#### [Saved data entries]
■ ■ ■ ■

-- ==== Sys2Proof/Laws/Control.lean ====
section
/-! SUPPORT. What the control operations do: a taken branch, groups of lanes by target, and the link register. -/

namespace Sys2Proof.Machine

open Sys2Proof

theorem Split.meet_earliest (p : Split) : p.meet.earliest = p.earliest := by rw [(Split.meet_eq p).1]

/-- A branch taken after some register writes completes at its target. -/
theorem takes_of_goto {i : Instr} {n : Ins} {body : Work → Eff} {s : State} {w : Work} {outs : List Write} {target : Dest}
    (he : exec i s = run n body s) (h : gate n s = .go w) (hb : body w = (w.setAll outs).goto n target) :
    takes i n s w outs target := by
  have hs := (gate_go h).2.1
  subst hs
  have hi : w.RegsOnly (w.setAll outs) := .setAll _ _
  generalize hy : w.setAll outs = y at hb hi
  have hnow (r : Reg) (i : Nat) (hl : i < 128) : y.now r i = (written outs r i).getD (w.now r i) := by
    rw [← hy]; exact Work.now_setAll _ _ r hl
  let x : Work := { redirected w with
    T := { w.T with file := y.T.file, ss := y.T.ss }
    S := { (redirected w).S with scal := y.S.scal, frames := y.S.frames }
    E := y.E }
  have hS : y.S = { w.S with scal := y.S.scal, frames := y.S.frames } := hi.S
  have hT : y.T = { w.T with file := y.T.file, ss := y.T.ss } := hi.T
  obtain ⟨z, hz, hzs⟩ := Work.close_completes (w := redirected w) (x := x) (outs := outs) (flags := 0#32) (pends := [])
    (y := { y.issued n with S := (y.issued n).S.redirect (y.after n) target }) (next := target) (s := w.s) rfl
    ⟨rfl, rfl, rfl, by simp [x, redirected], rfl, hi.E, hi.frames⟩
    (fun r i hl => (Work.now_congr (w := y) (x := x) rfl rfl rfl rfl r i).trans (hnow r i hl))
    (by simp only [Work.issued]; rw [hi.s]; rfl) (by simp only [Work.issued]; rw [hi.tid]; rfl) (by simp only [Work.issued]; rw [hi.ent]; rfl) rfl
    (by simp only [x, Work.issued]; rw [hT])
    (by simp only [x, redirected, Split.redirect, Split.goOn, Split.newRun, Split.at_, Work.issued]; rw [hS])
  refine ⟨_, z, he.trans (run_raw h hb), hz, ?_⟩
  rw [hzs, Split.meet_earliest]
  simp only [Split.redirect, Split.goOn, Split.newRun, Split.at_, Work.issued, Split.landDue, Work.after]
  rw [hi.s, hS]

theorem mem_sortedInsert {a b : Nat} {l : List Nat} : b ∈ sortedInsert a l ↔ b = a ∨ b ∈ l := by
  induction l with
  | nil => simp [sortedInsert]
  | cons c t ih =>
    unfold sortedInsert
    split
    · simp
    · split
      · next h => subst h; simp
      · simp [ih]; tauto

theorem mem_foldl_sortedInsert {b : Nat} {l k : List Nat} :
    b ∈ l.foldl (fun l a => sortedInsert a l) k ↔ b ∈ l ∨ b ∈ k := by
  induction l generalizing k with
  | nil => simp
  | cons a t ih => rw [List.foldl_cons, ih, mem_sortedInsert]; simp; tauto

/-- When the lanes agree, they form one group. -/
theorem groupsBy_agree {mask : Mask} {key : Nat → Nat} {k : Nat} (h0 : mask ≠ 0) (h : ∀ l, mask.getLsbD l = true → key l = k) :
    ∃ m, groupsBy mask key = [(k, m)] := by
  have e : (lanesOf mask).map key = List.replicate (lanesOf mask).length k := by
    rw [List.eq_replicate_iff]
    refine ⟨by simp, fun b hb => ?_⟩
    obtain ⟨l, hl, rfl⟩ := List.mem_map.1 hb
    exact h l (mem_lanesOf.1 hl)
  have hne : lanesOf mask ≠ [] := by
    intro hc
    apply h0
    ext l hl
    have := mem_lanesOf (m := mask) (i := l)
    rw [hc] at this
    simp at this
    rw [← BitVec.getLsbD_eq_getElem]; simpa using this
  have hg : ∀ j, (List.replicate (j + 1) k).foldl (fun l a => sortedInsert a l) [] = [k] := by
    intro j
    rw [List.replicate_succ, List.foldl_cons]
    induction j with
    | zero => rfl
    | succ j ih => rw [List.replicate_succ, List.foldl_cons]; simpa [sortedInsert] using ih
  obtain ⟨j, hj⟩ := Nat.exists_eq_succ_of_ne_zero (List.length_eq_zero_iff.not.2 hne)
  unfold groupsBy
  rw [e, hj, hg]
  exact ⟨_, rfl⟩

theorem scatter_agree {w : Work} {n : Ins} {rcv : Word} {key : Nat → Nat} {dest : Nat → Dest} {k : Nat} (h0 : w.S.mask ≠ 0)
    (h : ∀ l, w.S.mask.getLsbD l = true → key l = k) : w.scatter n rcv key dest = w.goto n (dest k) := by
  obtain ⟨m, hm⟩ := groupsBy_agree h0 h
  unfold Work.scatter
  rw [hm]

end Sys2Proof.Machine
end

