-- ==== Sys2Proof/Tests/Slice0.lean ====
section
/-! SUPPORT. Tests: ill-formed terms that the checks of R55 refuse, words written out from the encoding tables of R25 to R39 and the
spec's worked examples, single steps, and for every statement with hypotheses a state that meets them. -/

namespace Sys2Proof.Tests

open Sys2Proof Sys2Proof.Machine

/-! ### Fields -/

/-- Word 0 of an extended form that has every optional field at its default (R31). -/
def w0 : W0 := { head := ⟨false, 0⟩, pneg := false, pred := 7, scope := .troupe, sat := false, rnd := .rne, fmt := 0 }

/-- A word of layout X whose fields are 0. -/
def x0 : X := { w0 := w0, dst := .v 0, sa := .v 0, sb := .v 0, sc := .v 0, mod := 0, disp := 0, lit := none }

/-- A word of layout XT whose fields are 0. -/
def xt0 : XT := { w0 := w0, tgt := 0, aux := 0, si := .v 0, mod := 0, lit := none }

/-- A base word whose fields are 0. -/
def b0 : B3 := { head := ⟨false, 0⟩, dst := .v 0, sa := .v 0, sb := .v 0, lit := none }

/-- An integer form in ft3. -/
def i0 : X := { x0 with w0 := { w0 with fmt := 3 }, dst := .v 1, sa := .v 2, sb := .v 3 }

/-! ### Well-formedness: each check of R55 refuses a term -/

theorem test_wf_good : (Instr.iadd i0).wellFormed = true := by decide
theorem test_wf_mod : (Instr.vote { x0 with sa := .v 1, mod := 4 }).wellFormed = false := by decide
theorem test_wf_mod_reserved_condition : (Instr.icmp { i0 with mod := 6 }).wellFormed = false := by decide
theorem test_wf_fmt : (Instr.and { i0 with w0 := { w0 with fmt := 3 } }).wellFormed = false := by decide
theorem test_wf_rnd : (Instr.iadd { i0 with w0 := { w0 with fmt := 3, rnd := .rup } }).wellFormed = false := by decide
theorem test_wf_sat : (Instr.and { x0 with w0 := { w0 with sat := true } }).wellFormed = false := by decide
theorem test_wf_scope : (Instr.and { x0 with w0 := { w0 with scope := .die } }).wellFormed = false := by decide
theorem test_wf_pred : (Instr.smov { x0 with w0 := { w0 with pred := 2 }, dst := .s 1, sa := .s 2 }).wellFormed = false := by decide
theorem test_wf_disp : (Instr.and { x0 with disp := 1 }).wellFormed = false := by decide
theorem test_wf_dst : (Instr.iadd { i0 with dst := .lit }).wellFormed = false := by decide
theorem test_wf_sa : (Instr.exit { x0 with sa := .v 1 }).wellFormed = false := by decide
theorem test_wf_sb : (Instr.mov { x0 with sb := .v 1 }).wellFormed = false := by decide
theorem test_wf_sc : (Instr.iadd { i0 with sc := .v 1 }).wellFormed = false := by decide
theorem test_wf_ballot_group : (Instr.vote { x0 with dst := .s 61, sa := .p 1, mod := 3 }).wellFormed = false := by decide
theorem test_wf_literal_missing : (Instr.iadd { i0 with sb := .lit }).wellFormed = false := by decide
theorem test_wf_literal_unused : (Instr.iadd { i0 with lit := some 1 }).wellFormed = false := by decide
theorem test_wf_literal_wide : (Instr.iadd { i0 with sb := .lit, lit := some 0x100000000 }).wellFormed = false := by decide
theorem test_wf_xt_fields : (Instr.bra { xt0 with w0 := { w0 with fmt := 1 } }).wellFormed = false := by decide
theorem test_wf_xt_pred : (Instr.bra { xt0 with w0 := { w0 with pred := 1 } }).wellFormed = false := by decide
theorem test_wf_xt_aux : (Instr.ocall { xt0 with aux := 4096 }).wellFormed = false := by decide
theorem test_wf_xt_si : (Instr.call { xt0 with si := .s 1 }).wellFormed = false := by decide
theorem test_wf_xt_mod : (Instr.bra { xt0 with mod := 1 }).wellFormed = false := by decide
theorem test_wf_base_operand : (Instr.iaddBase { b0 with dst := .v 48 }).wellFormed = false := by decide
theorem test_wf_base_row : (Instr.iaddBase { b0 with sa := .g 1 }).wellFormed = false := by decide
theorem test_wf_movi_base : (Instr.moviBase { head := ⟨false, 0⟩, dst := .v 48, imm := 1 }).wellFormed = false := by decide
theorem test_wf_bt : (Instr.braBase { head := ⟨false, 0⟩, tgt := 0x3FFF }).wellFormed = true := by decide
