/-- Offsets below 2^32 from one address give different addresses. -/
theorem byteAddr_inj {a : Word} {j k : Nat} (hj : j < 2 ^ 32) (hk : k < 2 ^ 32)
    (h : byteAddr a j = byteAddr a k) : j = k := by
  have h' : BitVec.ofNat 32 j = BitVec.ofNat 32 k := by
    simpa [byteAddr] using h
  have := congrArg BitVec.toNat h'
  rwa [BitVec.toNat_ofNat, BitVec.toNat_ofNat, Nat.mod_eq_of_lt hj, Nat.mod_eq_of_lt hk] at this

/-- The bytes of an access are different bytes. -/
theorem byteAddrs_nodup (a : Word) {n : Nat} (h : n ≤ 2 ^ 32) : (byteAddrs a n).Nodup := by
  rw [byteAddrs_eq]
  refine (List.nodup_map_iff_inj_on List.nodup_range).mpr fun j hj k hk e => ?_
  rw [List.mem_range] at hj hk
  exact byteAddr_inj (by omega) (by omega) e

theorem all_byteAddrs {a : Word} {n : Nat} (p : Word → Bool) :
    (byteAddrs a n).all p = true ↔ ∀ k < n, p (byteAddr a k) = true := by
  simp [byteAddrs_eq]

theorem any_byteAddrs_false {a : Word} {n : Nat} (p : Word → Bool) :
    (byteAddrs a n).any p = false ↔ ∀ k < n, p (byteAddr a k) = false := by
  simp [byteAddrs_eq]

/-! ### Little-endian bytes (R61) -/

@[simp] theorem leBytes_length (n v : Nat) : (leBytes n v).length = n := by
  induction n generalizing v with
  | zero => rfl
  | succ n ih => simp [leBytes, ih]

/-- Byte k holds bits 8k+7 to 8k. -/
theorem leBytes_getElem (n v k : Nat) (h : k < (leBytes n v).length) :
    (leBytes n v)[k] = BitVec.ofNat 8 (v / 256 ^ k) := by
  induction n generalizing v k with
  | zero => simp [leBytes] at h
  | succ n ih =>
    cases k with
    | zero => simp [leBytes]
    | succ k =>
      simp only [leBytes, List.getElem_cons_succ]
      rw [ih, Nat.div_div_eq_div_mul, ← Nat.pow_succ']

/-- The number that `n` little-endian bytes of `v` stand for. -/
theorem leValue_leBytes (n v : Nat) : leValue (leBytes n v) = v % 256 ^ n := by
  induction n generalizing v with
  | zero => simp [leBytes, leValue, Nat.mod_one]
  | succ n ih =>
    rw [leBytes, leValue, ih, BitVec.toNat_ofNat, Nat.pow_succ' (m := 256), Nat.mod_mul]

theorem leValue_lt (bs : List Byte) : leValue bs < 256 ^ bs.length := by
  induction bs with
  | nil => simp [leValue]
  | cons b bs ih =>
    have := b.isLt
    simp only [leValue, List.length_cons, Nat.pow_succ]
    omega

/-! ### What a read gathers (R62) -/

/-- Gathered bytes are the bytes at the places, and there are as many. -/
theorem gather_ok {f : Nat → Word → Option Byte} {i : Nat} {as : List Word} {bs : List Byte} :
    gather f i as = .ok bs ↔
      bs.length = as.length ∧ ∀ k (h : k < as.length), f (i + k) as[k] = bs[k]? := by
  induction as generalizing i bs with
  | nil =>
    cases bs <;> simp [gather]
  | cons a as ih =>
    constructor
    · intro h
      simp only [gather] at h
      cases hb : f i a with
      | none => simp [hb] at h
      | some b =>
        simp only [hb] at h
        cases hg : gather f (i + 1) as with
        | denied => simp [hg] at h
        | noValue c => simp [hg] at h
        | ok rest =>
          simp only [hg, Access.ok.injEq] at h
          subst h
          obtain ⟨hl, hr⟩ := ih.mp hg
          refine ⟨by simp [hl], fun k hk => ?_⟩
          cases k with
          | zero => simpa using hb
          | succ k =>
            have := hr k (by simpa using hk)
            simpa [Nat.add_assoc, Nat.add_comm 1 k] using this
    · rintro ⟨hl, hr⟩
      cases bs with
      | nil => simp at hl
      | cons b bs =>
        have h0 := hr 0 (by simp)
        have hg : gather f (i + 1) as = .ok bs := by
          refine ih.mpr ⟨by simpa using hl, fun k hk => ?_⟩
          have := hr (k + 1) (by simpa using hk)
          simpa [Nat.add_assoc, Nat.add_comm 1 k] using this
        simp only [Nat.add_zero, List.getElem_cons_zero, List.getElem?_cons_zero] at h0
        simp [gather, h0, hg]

■ ■ ■ ■

#### [WHAT YOU SHOULD DO]
Which lines in the records above contain the string "vote"? Copy them.

#### [RESULT BELOW]
theorem test_wf_mod : (Instr.vote { x0 with sa := .v 1, mod := 4 }).wellFormed = false := by decide
theorem test_wf_ballot_group : (Instr.vote { x0 with dst := .s 61, sa := .p 1, mod := 3 }).wellFormed = false := by decide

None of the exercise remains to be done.